SUPPLIED RECORDS section start

-- ==== Sys2Proof/Laws/Encoding.lean ====
section
/-! SUPPORT. The laws of command words: the words of an encoded command, and the fields of `CMD[0]` as masks. -/

namespace Sys2Proof

/-! ## The words of an encoded command -/

section words
variable (w0 w1 w2 w3 w4 w5 w6 w7 w8 w9 w10 w11 w12 w13 w14 w15 : Nat)

/-- The first word of sixteen. -/
theorem commandOfNats_zero :
    (commandOfNats w0 w1 w2 w3 w4 w5 w6 w7 w8 w9 w10 w11 w12 w13 w14 w15)[0] = .ofNat 32 w0 := rfl

/-- Every word of sixteen. -/
theorem commandOfNats_get (i : Fin 16) :
    (commandOfNats w0 w1 w2 w3 w4 w5 w6 w7 w8 w9 w10 w11 w12 w13 w14 w15)[i] =
      .ofNat 32 ([w0, w1, w2, w3, w4, w5, w6, w7, w8, w9, w10, w11, w12, w13, w14, w15].getD i 0) := by
  fin_cases i <;> rfl

/-- The operand words of sixteen. -/
@[simp] theorem operand_commandOfNats_1 : operand (commandOfNats w0 w1 w2 w3 w4 w5 w6 w7 w8 w9 w10 w11 w12 w13 w14 w15) 1 = w1 % 2 ^ 32 := rfl
@[simp] theorem operand_commandOfNats_2 : operand (commandOfNats w0 w1 w2 w3 w4 w5 w6 w7 w8 w9 w10 w11 w12 w13 w14 w15) 2 = w2 % 2 ^ 32 := rfl
@[simp] theorem operand_commandOfNats_3 : operand (commandOfNats w0 w1 w2 w3 w4 w5 w6 w7 w8 w9 w10 w11 w12 w13 w14 w15) 3 = w3 % 2 ^ 32 := rfl
@[simp] theorem operand_commandOfNats_4 : operand (commandOfNats w0 w1 w2 w3 w4 w5 w6 w7 w8 w9 w10 w11 w12 w13 w14 w15) 4 = w4 % 2 ^ 32 := rfl
@[simp] theorem operand_commandOfNats_5 : operand (commandOfNats w0 w1 w2 w3 w4 w5 w6 w7 w8 w9 w10 w11 w12 w13 w14 w15) 5 = w5 % 2 ^ 32 := rfl
@[simp] theorem operand_commandOfNats_6 : operand (commandOfNats w0 w1 w2 w3 w4 w5 w6 w7 w8 w9 w10 w11 w12 w13 w14 w15) 6 = w6 % 2 ^ 32 := rfl
@[simp] theorem operand_commandOfNats_7 : operand (commandOfNats w0 w1 w2 w3 w4 w5 w6 w7 w8 w9 w10 w11 w12 w13 w14 w15) 7 = w7 % 2 ^ 32 := rfl
@[simp] theorem operand_commandOfNats_8 : operand (commandOfNats w0 w1 w2 w3 w4 w5 w6 w7 w8 w9 w10 w11 w12 w13 w14 w15) 8 = w8 % 2 ^ 32 := rfl
@[simp] theorem operand_commandOfNats_9 : operand (commandOfNats w0 w1 w2 w3 w4 w5 w6 w7 w8 w9 w10 w11 w12 w13 w14 w15) 9 = w9 % 2 ^ 32 := rfl
@[simp] theorem operand_commandOfNats_10 : operand (commandOfNats w0 w1 w2 w3 w4 w5 w6 w7 w8 w9 w10 w11 w12 w13 w14 w15) 10 = w10 % 2 ^ 32 := rfl
@[simp] theorem operand_commandOfNats_11 : operand (commandOfNats w0 w1 w2 w3 w4 w5 w6 w7 w8 w9 w10 w11 w12 w13 w14 w15) 11 = w11 % 2 ^ 32 := rfl
@[simp] theorem operand_commandOfNats_12 : operand (commandOfNats w0 w1 w2 w3 w4 w5 w6 w7 w8 w9 w10 w11 w12 w13 w14 w15) 12 = w12 % 2 ^ 32 := rfl

end words

/-- A command whose words from some place on were written as zeros has them zero, as the decoder checks it. -/
theorem wordsZeroFrom_of {ws : List Nat} {cmd : Command} {n : Nat}
    (hc : ∀ i : Fin 16, cmd[i] = .ofNat 32 (ws.getD i 0)) (hz : ∀ x ∈ ws.drop n, x = 0) : wordsZeroFrom n cmd = true := by
  unfold wordsZeroFrom
  rw [decide_eq_true_eq]
  intro i hi
  have h0 : ws.getD i 0 = 0 := by
    rw [List.getD_eq_getElem?_getD]
    cases hx : ws[i.val]? with
    | none => rfl
    | some x =>
      refine hz x (List.mem_iff_getElem?.2 ⟨i - n, ?_⟩)
      rw [List.getElem?_drop, Nat.add_sub_cancel' hi, hx]
  rw [hc i, h0]; rfl

/-! ## Masks of fields -/

/-- A mask of a word given as a natural. -/
theorem and_ofNat_toNat (w m : Nat) : ((BitVec.ofNat 32 w) &&& (BitVec.ofNat 32 m)).toNat = (w &&& m) % 2 ^ 32 := by
  rw [← BitVec.ofNat_and, BitVec.toNat_ofNat]

/-- Masking with ones below `n` is the remainder. -/
theorem and_low_mask (w n : Nat) : w &&& (2 ^ n - 1) = w % 2 ^ n := Nat.and_two_pow_sub_one_eq_mod w n

/-- A field of a word given as a natural below 2^32. -/
theorem field_ofNat {w : Nat} (h : w < 2 ^ 32) (hi lo : Nat) :
    field (.ofNat 32 w) hi lo = w / 2 ^ lo % 2 ^ (hi + 1 - lo) := by
  rw [field, BitVec.toNat_ofNat, Nat.mod_eq_of_lt h]

/-- A flag of a word given as a natural below 2^32. -/
theorem flag_ofNat {w : Nat} (h : w < 2 ^ 32) (n : Nat) : flag (.ofNat 32 w) n = decide (w / 2 ^ n % 2 = 1) := by
  rw [flag, field_ofNat h, Nat.add_sub_cancel_left, Nat.pow_one]

/-- Unused fields of a word given as a natural below 2^32. -/
theorem fieldsZero_ofNat {w : Nat} (h : w < 2 ^ 32) {u : UnusedFields}
    (hu : ∀ f ∈ u, w / 2 ^ f.2 % 2 ^ (f.1 + 1 - f.2) = 0) : fieldsZero (.ofNat 32 w) u = true := by
  unfold fieldsZero
  rw [List.all_eq_true]
  intro f hf
  rw [field_ofNat h, decide_eq_true_eq]
  exact hu f hf

/-- A field is the number of the word's bits there. -/
theorem field_eq_extract (v : Word) (hi lo : Nat) : field v hi lo = (v.extractLsb' lo (hi + 1 - lo)).toNat := by
  rw [field, BitVec.extractLsb'_toNat, Nat.shiftRight_eq_div_pow]

/-- A field holds `x` exactly when the word's bits there are those of `x`. -/
theorem field_eq_iff (v : Word) (hi lo : Nat) (x : BitVec (hi + 1 - lo)) :
    field v hi lo = x.toNat ↔ ∀ i < hi + 1 - lo, v.getLsbD (lo + i) = x.getLsbD i := by
  rw [field_eq_extract, BitVec.toNat_inj]
  refine ⟨fun e i hlt => ?_, fun e => BitVec.eq_of_getLsbD_eq fun i hlt => ?_⟩
  · rw [← e, BitVec.getLsbD_extractLsb', decide_eq_true hlt, Bool.true_and]
  · rw [BitVec.getLsbD_extractLsb', decide_eq_true hlt, Bool.true_and, e i hlt]

/-- A field is zero when each of its bits is. -/
theorem field_eq_zero_iff (v : Word) (hi lo : Nat) :
    field v hi lo = 0 ↔ ∀ i, lo ≤ i → i ≤ hi → v.getLsbD i = false := by
  refine Iff.trans (by rw [BitVec.toNat_zero]) ((field_eq_iff v hi lo 0#_).trans ⟨fun e i h1 h2 => ?_, fun e i hlt => ?_⟩)
  · obtain ⟨d, rfl⟩ := Nat.exists_eq_add_of_le h1
    rw [e d (by omega), BitVec.getLsbD_zero]
  · rw [e _ (by omega) (by omega), BitVec.getLsbD_zero]

/-- The bits of the mask of the bits from `lo` to `hi`, ones shifted up. -/
theorem getLsbD_span {hi lo : Nat} (h : lo ≤ hi) (i : Nat) :
    (BitVec.ofNat 32 (2 ^ (hi + 1) - 2 ^ lo)).getLsbD i = decide (i < 32 ∧ lo ≤ i ∧ i ≤ hi) := by
  have hs : 2 ^ (hi + 1) - 2 ^ lo = (2 ^ (hi + 1 - lo) - 1) <<< lo := by
    rw [Nat.shiftLeft_eq, Nat.sub_mul, Nat.one_mul, ← Nat.pow_add]; congr 2; omega
  rw [BitVec.getLsbD_ofNat, hs, Nat.testBit_shiftLeft, Nat.testBit_two_pow_sub_one, ← Bool.decide_and, ← Bool.decide_and]
  exact decide_eq_decide.2 (by omega)

/-- The mask of a list of fields: where it has a bit. -/
theorem getLsbD_maskOf {u : UnusedFields} (h : ∀ f ∈ u, f.2 ≤ f.1) (i : Nat) :
    (BitVec.ofNat 32 (maskOf u)).getLsbD i = true ↔ i < 32 ∧ ∃ f ∈ u, f.2 ≤ i ∧ i ≤ f.1 := by
  suffices key : ∀ m, (BitVec.ofNat 32 (u.foldl (fun m f => m ||| (2 ^ (f.1 + 1) - 2 ^ f.2)) m)).getLsbD i = true ↔
      (BitVec.ofNat 32 m).getLsbD i = true ∨ i < 32 ∧ ∃ f ∈ u, f.2 ≤ i ∧ i ≤ f.1 by
    rw [maskOf, key, BitVec.getLsbD_ofNat, Nat.zero_testBit]; simp
  induction u with
  | nil => simp
  | cons f rest ih =>
    intro m
    rw [List.foldl_cons, ih (List.forall_mem_cons.1 h).2, BitVec.ofNat_or, BitVec.getLsbD_or, Bool.or_eq_true,
      getLsbD_span (List.forall_mem_cons.1 h).1, decide_eq_true_eq]
    simp only [List.exists_mem_cons_iff]
    tauto

/-- The unused fields of a row are zero exactly when its mask is (30_encoding.md R89). -/
theorem fieldsZero_iff {u : UnusedFields} (h : ∀ f ∈ u, f.2 ≤ f.1) (w : Word) :
    fieldsZero w u = true ↔ w &&& .ofNat 32 (maskOf u) = 0 := by
  simp only [fieldsZero, List.all_eq_true, decide_eq_true_eq, field_eq_zero_iff]
  have hm : w &&& .ofNat 32 (maskOf u) = 0 ↔
      ∀ i < 32, w.getLsbD i = true → (BitVec.ofNat 32 (maskOf u)).getLsbD i = false := by
    refine ⟨fun e i _ hw => ?_, fun e => BitVec.eq_of_getLsbD_eq fun i hlt => ?_⟩
    · simpa [hw] using congrArg (BitVec.getLsbD · i) e
    · cases hw : w.getLsbD i
      · simp [hw]
      · simpa [hw] using e i hlt hw
  rw [hm]
  refine ⟨fun e i _ hw => ?_, fun e f hf i h1 h2 => ?_⟩
  · refine Bool.eq_false_iff.2 fun hb => ?_
    obtain ⟨-, f, hf, h1, h2⟩ := (getLsbD_maskOf h i).1 hb
    exact absurd hw (by rw [e f hf i h1 h2]; decide)
  · refine Bool.eq_false_iff.2 fun hw => ?_
    have hlt : i < 32 := BitVec.lt_of_getLsbD hw
    exact absurd ((getLsbD_maskOf h i).2 ⟨hlt, f, hf, h1, h2⟩) (by rw [e i hlt hw]; decide)

/-- A field is all ones exactly when its mask lies within the word. -/
theorem field_full_iff {hi lo : Nat} (h : lo ≤ hi) (hh : hi < 32) (w : Word) :
    w &&& .ofNat 32 (2 ^ (hi + 1) - 2 ^ lo) = .ofNat 32 (2 ^ (hi + 1) - 2 ^ lo) ↔
      field w hi lo = 2 ^ (hi + 1 - lo) - 1 := by
  rw [← BitVec.toNat_allOnes, field_eq_iff]
  refine ⟨fun e i hlt => ?_, fun e => BitVec.eq_of_getLsbD_eq fun i _ => ?_⟩
  · have hb := congrArg (BitVec.getLsbD · (lo + i)) e
    simp only [BitVec.getLsbD_and, getLsbD_span h, show lo + i < 32 ∧ lo ≤ lo + i ∧ lo + i ≤ hi by omega] at hb
    simpa [hlt] using hb
  · rw [BitVec.getLsbD_and, getLsbD_span h]
    by_cases hs : lo ≤ i ∧ i ≤ hi
    · obtain ⟨d, rfl⟩ := Nat.exists_eq_add_of_le hs.1
      rw [e d (by omega), BitVec.getLsbD_allOnes, decide_eq_true (show d < hi + 1 - lo by omega), Bool.true_and]
    · simp [hs]

theorem formatCode_lt {f : PixelFormat} (h : f.wf = true) : formatCode f < 64 := by
  cases f with
  | unassigned n => simp only [PixelFormat.wf, decide_eq_true_eq] at h; simp only [formatCode]; omega
  | _ => simp [formatCode]

theorem formatOfCode_formatCode {f : PixelFormat} (h : f.wf = true) : formatOfCode (formatCode f) = f := by
  cases f with
  | unassigned n =>
    simp only [PixelFormat.wf, decide_eq_true_eq] at h
    obtain ⟨k, rfl⟩ := Nat.exists_eq_add_of_le h.1
    rw [Nat.add_comm]; rfl
  | _ => rfl

theorem formatCode_formatOfCode (n : Nat) : formatCode (formatOfCode n) = n := by
  match n with
  | 0 | 1 | 2 | 3 | 4 | 5 | 6 | 7 | 8 | 9 | 10 | 11 | 12 => rfl
  | n + 13 => rfl

/-- The first word of a format L command, below bit 14: opcode and format code (30_encoding.md R88). -/
theorem encodeLine_low {op code : Nat} (ho : op < 256) (hc : code < 64) (a : LineArgs) :
    (encodeLine op code a)[0] &&& 0x3FFF#32 = .ofNat 32 (op + code * 256) := by
  apply BitVec.eq_of_toNat_eq
  unfold encodeLine
  cases a.desc with
  | none =>
    rw [commandOfNats_zero, and_ofNat_toNat, BitVec.toNat_ofNat, show 0x3FFF = 2 ^ 14 - 1 by rfl, and_low_mask]
    omega
  | some d =>
    rw [commandOfNats_zero, and_ofNat_toNat, BitVec.toNat_ofNat, show 0x3FFF = 2 ^ 14 - 1 by rfl, and_low_mask, atBit]
    omega

end Sys2Proof
end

SUPPLIED RECORDS section end

> **EXERCISE AIM**
State the count of lines in the data holding the word "obtain", adding nothing to it.

> **RESULT**
4